**The records**.
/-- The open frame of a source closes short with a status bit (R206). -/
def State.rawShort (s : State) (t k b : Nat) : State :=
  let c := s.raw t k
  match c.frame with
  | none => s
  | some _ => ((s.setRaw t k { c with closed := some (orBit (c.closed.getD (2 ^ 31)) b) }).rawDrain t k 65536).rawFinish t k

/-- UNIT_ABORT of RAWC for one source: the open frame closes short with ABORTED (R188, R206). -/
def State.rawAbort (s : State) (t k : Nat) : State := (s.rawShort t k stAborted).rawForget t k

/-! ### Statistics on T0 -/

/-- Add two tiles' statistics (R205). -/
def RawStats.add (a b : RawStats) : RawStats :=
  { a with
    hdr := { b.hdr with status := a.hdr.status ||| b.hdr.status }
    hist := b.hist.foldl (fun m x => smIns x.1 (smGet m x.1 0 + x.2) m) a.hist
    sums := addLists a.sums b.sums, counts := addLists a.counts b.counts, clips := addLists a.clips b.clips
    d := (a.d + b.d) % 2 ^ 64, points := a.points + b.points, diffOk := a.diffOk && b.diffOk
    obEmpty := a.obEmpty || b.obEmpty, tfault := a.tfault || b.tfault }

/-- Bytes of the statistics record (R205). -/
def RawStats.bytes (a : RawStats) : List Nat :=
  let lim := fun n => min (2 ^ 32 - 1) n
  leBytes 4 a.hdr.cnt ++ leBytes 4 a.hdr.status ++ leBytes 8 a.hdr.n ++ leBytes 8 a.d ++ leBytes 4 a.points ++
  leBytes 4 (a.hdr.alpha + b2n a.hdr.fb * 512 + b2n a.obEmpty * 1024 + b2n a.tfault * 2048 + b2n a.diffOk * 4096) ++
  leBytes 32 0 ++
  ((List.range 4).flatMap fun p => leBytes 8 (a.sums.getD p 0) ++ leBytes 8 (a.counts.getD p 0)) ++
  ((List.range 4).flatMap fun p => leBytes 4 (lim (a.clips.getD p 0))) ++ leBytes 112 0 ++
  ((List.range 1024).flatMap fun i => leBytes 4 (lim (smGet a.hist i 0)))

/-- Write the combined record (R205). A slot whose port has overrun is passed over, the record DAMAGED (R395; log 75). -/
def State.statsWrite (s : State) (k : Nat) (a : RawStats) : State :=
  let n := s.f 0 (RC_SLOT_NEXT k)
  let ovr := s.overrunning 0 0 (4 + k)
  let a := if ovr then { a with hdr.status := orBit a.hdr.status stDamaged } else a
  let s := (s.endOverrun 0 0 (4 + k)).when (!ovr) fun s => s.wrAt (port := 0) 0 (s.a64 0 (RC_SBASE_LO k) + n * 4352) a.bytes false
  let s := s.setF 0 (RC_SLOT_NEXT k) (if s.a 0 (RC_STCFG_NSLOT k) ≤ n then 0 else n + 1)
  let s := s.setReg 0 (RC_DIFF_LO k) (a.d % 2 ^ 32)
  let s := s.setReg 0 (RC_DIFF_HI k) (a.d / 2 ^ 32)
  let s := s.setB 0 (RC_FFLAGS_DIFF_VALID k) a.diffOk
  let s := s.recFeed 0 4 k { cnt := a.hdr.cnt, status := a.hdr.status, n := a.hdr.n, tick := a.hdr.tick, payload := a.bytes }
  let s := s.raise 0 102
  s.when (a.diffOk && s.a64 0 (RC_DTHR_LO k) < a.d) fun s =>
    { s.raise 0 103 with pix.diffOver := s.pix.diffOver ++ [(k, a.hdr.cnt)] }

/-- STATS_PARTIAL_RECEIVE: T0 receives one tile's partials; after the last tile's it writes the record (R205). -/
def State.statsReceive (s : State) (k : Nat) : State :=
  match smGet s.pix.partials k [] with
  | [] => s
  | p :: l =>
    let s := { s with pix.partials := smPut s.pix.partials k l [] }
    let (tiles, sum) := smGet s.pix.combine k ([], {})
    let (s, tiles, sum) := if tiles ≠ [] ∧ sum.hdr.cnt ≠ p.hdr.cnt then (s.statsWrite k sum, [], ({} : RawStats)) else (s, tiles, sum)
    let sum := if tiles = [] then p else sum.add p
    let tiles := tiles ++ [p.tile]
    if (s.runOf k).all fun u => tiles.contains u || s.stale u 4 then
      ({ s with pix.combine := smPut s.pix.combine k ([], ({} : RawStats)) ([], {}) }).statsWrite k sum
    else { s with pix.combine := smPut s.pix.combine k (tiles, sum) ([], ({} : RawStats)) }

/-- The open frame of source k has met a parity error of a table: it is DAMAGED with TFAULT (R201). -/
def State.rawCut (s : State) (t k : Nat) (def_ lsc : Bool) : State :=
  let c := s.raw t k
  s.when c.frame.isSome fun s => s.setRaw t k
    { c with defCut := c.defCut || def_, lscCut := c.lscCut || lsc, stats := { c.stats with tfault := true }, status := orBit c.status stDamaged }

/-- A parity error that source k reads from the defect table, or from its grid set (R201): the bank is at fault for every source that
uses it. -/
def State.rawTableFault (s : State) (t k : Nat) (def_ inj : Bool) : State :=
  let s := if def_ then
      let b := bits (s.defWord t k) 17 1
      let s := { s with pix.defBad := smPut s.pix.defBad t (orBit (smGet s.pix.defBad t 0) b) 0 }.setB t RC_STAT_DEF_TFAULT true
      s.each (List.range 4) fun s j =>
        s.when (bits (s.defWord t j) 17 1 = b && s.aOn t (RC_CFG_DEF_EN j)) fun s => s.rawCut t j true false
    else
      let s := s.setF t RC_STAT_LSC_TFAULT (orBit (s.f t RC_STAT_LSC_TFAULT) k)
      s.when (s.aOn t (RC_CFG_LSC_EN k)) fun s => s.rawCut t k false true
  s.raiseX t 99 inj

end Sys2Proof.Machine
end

**Exercise goal**. Give only the number of lines in the entries above that hold the string "bits".

**Finished task**. 2